**WHAT YOU WILL DO:** When you reach the line containing "have h3 := l3.isLt" in the records below, start copying exactly, and stop once you have copied the line containing "wire unit. -/".

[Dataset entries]

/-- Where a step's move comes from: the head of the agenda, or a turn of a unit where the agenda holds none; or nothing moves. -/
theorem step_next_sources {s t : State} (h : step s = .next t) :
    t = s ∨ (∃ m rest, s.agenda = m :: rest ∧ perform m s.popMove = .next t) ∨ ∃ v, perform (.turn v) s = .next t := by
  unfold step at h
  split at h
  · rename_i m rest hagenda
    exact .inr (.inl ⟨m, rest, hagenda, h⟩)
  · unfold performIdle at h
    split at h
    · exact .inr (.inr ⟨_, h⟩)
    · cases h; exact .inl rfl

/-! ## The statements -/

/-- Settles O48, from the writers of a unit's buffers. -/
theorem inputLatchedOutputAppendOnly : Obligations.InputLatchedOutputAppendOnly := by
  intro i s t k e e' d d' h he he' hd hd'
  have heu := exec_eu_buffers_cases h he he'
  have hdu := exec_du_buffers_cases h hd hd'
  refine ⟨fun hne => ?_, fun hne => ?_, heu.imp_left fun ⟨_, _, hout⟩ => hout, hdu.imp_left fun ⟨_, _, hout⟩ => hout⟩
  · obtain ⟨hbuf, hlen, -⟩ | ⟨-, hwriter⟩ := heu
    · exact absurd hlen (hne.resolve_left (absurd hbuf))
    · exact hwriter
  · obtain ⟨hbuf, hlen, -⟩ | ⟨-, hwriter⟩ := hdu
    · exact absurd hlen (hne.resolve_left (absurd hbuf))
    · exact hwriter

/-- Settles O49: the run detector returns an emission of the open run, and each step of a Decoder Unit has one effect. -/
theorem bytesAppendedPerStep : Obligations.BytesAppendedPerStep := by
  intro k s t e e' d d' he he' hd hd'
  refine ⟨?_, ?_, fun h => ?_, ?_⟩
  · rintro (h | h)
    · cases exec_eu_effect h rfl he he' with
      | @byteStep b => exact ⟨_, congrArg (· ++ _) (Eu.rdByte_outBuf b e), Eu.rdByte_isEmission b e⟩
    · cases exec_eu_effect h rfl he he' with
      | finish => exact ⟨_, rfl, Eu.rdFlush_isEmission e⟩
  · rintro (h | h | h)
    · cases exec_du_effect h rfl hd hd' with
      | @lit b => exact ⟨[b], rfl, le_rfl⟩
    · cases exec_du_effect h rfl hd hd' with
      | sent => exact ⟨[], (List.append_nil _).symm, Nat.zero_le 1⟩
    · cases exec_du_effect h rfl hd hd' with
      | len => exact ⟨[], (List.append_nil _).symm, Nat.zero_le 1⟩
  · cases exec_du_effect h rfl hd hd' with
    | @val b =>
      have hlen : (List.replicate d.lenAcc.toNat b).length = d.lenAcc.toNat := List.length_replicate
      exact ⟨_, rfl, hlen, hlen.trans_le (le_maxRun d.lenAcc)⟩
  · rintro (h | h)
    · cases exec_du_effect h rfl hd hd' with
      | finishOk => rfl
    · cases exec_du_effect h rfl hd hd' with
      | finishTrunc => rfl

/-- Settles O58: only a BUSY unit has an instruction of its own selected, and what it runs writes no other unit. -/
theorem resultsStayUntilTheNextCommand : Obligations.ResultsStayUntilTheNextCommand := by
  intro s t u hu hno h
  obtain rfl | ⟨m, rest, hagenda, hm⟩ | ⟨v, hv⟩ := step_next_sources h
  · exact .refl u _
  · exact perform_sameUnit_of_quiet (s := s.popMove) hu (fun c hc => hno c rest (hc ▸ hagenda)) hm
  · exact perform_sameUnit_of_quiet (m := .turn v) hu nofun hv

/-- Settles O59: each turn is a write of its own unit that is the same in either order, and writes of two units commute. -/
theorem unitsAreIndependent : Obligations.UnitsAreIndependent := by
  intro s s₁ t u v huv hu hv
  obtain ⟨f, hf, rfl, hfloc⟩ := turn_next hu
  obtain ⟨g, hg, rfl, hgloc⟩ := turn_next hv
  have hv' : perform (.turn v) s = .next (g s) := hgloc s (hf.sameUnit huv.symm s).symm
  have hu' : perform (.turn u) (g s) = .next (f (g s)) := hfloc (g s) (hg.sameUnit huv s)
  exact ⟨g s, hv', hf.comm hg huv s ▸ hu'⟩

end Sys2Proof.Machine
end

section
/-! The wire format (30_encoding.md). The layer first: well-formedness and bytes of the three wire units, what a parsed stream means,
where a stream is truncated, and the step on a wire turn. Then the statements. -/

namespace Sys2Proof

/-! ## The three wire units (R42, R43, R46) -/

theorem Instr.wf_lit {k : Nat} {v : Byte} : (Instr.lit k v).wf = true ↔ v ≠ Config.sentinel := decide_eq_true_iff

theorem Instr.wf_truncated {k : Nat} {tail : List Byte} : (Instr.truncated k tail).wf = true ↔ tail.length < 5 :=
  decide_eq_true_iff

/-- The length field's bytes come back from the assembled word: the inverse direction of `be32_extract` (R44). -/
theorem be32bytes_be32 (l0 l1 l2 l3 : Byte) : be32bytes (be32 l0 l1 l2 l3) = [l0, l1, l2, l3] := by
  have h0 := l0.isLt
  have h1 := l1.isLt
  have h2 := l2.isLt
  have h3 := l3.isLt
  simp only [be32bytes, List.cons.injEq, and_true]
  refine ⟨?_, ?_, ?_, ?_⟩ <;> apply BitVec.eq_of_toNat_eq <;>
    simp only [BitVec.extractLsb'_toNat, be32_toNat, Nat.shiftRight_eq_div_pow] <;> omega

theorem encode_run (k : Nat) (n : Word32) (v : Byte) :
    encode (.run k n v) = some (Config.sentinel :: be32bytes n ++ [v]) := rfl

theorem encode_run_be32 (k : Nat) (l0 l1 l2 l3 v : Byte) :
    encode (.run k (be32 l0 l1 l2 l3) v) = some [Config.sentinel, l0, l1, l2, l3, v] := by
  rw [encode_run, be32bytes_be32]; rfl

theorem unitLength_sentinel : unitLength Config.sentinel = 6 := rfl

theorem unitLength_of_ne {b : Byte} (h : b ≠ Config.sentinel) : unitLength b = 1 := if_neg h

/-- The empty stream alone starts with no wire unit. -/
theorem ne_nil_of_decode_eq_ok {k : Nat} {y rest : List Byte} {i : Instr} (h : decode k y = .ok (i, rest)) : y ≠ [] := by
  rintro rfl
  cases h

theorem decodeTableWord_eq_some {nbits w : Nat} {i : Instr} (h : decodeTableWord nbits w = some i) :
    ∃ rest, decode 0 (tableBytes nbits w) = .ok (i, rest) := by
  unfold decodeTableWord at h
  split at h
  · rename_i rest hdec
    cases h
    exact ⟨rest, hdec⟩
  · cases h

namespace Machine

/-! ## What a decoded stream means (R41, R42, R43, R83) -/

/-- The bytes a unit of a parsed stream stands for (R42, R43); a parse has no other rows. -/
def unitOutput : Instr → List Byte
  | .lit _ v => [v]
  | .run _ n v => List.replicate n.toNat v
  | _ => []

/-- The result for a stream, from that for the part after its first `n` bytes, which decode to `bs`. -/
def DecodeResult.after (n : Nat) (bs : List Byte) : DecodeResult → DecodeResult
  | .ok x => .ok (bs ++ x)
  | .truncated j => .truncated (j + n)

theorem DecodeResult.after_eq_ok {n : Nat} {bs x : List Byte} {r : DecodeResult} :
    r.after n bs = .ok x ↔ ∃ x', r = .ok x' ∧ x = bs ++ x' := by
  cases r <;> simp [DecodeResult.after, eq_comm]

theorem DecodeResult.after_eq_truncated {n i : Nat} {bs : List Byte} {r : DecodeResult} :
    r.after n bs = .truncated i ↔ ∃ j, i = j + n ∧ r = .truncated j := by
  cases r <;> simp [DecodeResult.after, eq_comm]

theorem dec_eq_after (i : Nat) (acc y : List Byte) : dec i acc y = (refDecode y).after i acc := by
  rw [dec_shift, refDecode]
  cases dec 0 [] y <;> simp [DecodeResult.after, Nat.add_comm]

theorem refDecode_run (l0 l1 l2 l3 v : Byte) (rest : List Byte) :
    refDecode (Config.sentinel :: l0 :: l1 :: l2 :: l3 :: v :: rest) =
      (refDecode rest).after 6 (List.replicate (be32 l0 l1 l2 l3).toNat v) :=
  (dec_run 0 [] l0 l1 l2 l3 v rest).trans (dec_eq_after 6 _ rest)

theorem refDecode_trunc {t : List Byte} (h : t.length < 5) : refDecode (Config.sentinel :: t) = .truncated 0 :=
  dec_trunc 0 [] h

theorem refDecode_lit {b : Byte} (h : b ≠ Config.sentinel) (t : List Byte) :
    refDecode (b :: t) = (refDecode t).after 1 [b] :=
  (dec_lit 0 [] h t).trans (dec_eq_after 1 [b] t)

**WRITTEN ANSWER:**
  have h3 := l3.isLt
  simp only [be32bytes, List.cons.injEq, and_true]
  refine ⟨?_, ?_, ?_, ?_⟩ <;> apply BitVec.eq_of_toNat_eq <;>
    simp only [BitVec.extractLsb'_toNat, be32_toNat, Nat.shiftRight_eq_div_pow] <;> omega

theorem encode_run (k : Nat) (n : Word32) (v : Byte) :
    encode (.run k n v) = some (Config.sentinel :: be32bytes n ++ [v]) := rfl

theorem encode_run_be32 (k : Nat) (l0 l1 l2 l3 v : Byte) :
    encode (.run k (be32 l0 l1 l2 l3) v) = some [Config.sentinel, l0, l1, l2, l3, v] := by
  rw [encode_run, be32bytes_be32]; rfl

theorem unitLength_sentinel : unitLength Config.sentinel = 6 := rfl

theorem unitLength_of_ne {b : Byte} (h : b ≠ Config.sentinel) : unitLength b = 1 := if_neg h

/-- The empty stream alone starts with no wire unit. -/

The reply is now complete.